Section 2 . Activities . No substantial part of the activities of the corporation shall be the carrying on of propaganda, or otherwise attempting to influence legislation, and the corporation shall not participate in, or intervene in (including the publishing or distribution of statements) any political campaign on behalf of any candidate for public office.

 

ARTICLE ELEVENTH

MISCELLANEOUS

Section 1 . Bonds . The Board of Directors may from time to time require any one (1) or more of the Officers, employees, or other agents of the corporation to give bond for the faithful performance of duties. Any such bond shall be in such form and with such sureties as the Board of Directors determines. The premiums for all such bonds may be paid by the corporation.

Section 2 . Execution of Certifications . Any action taken by the members, Board of Directors, or Executive Committee at any meeting may be certified by the Officer or Director keeping the records thereof or presiding thereat; and any such certification shall be conclusive evidence for all purposes that the action so certified was taken.

Section 3 . Articles of Organization . The term “Articles of Organization” as used herein shall mean the original Articles of Organization of the corporation and any and all amendments, additions and supplements thereto in force and effect at the relevant time.

 

ARTICLE TWELFTH

ALTERATION, AMENDMENT OR REPEAL OF BY-LAWS AND ADOPTION OF NEW BY-LAWS

These By-Laws may be altered, amended or repealed and any new By-Laws adopted at any annual or special meeting of the Directors.
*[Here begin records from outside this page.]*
-- ==== Sys2Proof/Machine/Ingest.lean ====
section
/-! DEFINITION. Device Time and gPTP (R255–R263), camera triggers (R264, R265), sensors, drift tracking, frozen frames and the pick
(R266–R284, R456–R458). -/

namespace Sys2Proof.Machine

/-! ### Device Time -/

/-- A signed 64-bit register. -/
def i64Of (w : Word) : Int := sx 64 w.toNat

/-- An integer saturated to i32, as register bits. -/
def sat32 (i : Int) : Nat := unsx 32 (clampI (-(2 ^ 31 : Nat)) ((2 ^ 31 : Nat) - 1) i)

/-- ING_DT_STATUS.state: 0 FREE, 1 LOCKING, 2 LOCKED, 3 HOLDOVER. -/
def State.dtState (s : State) : Nat := s.fget Reg.ING_DT_STATUS_state

/-- The servo's rate correction after a Sync, in parts per billion: the spec bounds it and states no more (log entry 44). -/
def servoRate (n : Nat) : Int := clampI (-50000) 50000 (sx 32 (Config.servo n))

/-- The servo takes a phase error (R257, R260): a correction at its limit is held there until the phase error falls back (log entry 44). -/
def State.servo (s : State) (phase : Int) : State :=
  let (n, s1) := s.draw
  let stuck := s1.flag Reg.ING_DT_STATUS_rate_limit && decide (s1.tim.limPhase ≤ phase.natAbs)
  let rate := if stuck then sx 32 (s1.fget Reg.ING_DT_STATUS_rate_ppb) else servoRate n
  let s2 := (s1.fset Reg.ING_DT_STATUS_rate_ppb (unsx 32 rate)).fset Reg.ING_DT_ERR_phase_err (sat32 phase)
  let lim := decide (rate.natAbs = 50000)
  let far := decide (100000 < phase.natAbs)
  let s3 := if lim && !s2.flag Reg.ING_DT_STATUS_rate_limit then s2.raise 0x02C4 oHub uNone 0 else s2
  let s4 := if far && !s3.tim.far then s3.raise 0x02C4 oHub uNone 0 else s3
  { s4 with tim := { s4.tim with far := far, limPhase := if stuck then s4.tim.limPhase else phase.natAbs } }.fset
    Reg.ING_DT_STATUS_rate_limit (b2n lim)

/-- LOCKED is entered: 0x02C1; at the first entry the boot step, or else the offset target (R258). -/
def State.enterLocked (s : State) (offset : Int) : State :=
  let s1 := (s.fset Reg.ING_DT_STATUS_state 2).raise 0x02C1 oHub uNone 0
  if s1.tim.everLocked then s1
  else
    let s2 := { s1 with tim := { s1.tim with everLocked := true } }
    let g : Int := (s2.now : Int) + offset
    if !s2.tim.everBoundary && s2.flag Reg.ING_DT_CTRL_step_en && (s2.now : Int) < g then
      let s3 := (s2.wr Reg.ING_DT_NOW (BitVec.ofInt 64 g)).wr Reg.ING_DT_OFFSET 0
      let up := s3.dies.filter fun t => s3.dieUp t
      { s3 with tim := { s3.tim with stepDue := up, stepBy := (g - s2.now).toNat } }.fset Reg.ING_DT_STATUS_stepped 1
    else s2.wr Reg.ING_DT_OFFSET (BitVec.ofInt 64 offset)

/-- Sync intervals that the part takes, in ns: logSyncInterval 0 to −7 (Table 9.2). -/
def syncIntervals : List Nat := (List.range 8).map fun k => 10 ^ 9 / 2 ^ k

/-- GPTP_SYNC (R257–R261): a Sync from grandmaster `gm`; `raw` is gPTP time less the MAC's ingress stamp, which rx_lat corrects into the measured
offset; with mean link delay and sync interval. It is valid on the gPTP port, in the domain of ING_DT_CTRL and at a supported interval. -/
def execGptpSync (port domain gm : Nat) (raw : Int) (delay interval : Nat) (s : State) : Host.Outcome State Fault Refusal :=
  let offset : Int := raw + s.fget Reg.ING_PTP_LAT_rx_lat
  let myPort := s.fget Reg.ING_DT_CTRL_port
  let myDom := s.fget Reg.ING_DT_CTRL_domain
  if !s.flag Reg.ING_DT_CTRL_ptp_en || port != (if 5 < myPort then 0 else myPort)
      || domain != (if 127 < myDom then 0 else myDom) || !syncIntervals.contains interval then .next s
  else
    let old := s.tim.gm
    let s0 := { s with tim := { s.tim with syncAt := s.now, syncNs := interval, gm := gm % 2 ^ 64 } }
    let s1 := (((s0.wr Reg.ING_GM_ID (BitVec.ofNat 64 gm)).fset Reg.ING_DT_ERR_path_delay delay)).fset Reg.ING_DT_STATUS_is_gm 0
    if old != 0 && old != gm % 2 ^ 64 then
      let s2 := (s1.wr Reg.ING_DT_OFFSET (BitVec.ofInt 64 offset)).fset Reg.ING_DT_STATUS_state 1
      let s3 := (s2.count Reg.ING_DT_STATUS_gm_changes 1).raise 0x02C3 oHub uNone 0
      .next ({ s3 with tim := { s3.tim with near := 0 } }.servo 0)
    else
      let phase := offset - i64Of (s1.rd Reg.ING_DT_OFFSET)
      let s2 := s1.servo phase
      if s2.dtState == 2 then .next s2
      else
        let from_ := if s2.dtState == 1 then s2.tim.near else 0
        let near := if phase.natAbs ≤ 1000 then from_ + 1 else 0
        let s3 := { s2 with tim := { s2.tim with near := near } }.fset Reg.ING_DT_STATUS_state 1
        .next (if 8 ≤ near then s3.enterLocked offset else s3)

/-- The servo loses its grandmaster (R257): HOLDOVER, from LOCKING or LOCKED. -/
def State.syncLost (s : State) : State :=
  if (s.dtState == 1 || s.dtState == 2) && !s.flag Reg.ING_DT_STATUS_is_gm then
    (s.fset Reg.ING_DT_STATUS_state 3).raise 0x02C2 oHub uNone 0
  else s

/-- The gPTP port (Table 9.2). -/
def State.ptpPort (s : State) : Nat := let p := s.fget Reg.ING_DT_CTRL_port; if 5 < p then 0 else p

/-- PEER_DELAY_REQUEST (R261): the gPTP port sends a peer-delay request. -/
def execPeerDelayRequest (s : State) : Host.Outcome State Fault Refusal :=
  if s.flag Reg.ING_DT_CTRL_ptp_en then .next (s.emit s.ptpPort (.pdelay s.ptpPort (s.now + s.fget Reg.ING_PTP_LAT_tx_lat))) else .next s

/-- SYNC_TIMEOUT (R257): no valid Sync for three intervals, or the port stops being asCapable, in LOCKING or LOCKED. -/
def execSyncTimeout (lostCapable : Bool) (s : State) : Host.Outcome State Fault Refusal :=
  .next (if lostCapable || decide (s.tim.syncAt + 3 * s.tim.syncNs ≤ s.now) then s.syncLost else s)

/-- GM_SYNC_TRANSMIT (R261): as grandmaster by election, which a port fixed as SlavePort takes no part in, the part sends a two-step Sync, once in each of
its intervals, with Device Time plus ING_DT_OFFSET at its egress. -/
def execGmSyncTransmit (s : State) : Host.Outcome State Fault Refusal :=
  let lg := min 7 (s.fget Reg.ING_DT_CTRL_sync_lg)
  let due := match s.tim.sentAt with | some t => decide (t + 10 ^ 9 / 2 ^ lg ≤ s.now) | none => true
  if !s.flag Reg.ING_DT_CTRL_ptp_en || !s.flag Reg.ING_DT_CTRL_gm_capable || s.flag Reg.ING_DT_CTRL_ext_port || !due then .next s
  else
    let t := ((s.now : Int) + s.fget Reg.ING_PTP_LAT_tx_lat + i64Of (s.rd Reg.ING_DT_OFFSET)) % (2 ^ 64 : Nat)
    let s1 := ((s.fset Reg.ING_DT_STATUS_is_gm 1).fset Reg.ING_DT_STATUS_state 2).emit s.ptpPort (.sync s.ptpPort t.toNat)
    .next { s1 with tim := { s1.tim with sentAt := some s1.now, gm := 2 ^ 64 } }

/-- Has the spoke of a rejoining die trained, so that the hub sends it time beacons (R353)? -/
def State.beaconsTo (s : State) (t : Nat) : Bool :=
  s.hasDie t && (s.fget (Reg.RST_DIE_state t) == 4 && bit (smGet {} s.pow.dieTimers t).trained 0 || s.fget (Reg.RST_DIE_state t) == 5 || s.fget (Reg.RST_DIE_state t) == 6)

/-- TIME (R262, R263, R353): the hub sends die `t` a time beacon, which finds its copy `d` ns ahead. A copy behind is advanced, one ahead held until
the hub's time reaches it; a beacon that carries the boot step is not judged, and one in a rejoin sets the copy. -/
def execTime (t : Nat) (d : Int) (s0 : State) : Host.Outcome State Fault Refusal :=
  let s := s0.queueMsg t (timeSlot s0.now)
  if s.beaconsTo t then
    .next { s with tim := { s.tim with beaconAt := smPut 0 s.tim.beaconAt t s.now, held := smPut 0 s.tim.held t 0, stepDue := without t s.tim.stepDue } }
  else if !s.dieUp t then .next s0
  else
    let tim := { s.tim with beaconAt := smPut 0 s.tim.beaconAt t s.now }
    if s.tim.stepDue.contains t then .next { s with tim := { tim with stepDue := without t tim.stepDue } }
    else
      let held := smPut 0 tim.held t (if 0 < d then s.now + d.toNat else 0)
      let s1 := { s with tim := { tim with held := held } }
      let s2 := if 16 < d.natAbs then (s1.raise 0x12C5 t uNone 0).count Reg.ING_CNT_TIME_CORR_count 1 else s1
      .next (if 64 < d.natAbs then s2.raise 0x32C6 t uNone 0 else s2)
Notice of a proposal to alter, amend or repeal these By-Laws or adopt new By-Laws shall be included in the notice of any meeting at which such alteration, amendment, repeal or adoption is considered.

 

ARTICLE THIRTEENTH

EFFECT OF PROVISIONS OF LAW AND ARTICLES OF ORGANIZATION

Each of the provisions of these By-Laws shall be subject to and controlled by any specific provisions of law or provisions of the Articles of Organization which relate to its subject matter, and also shall be subject to any exceptions, or more specific provisions, dealing with the subject matter appearing elsewhere in these By-Laws, as amended from time to time.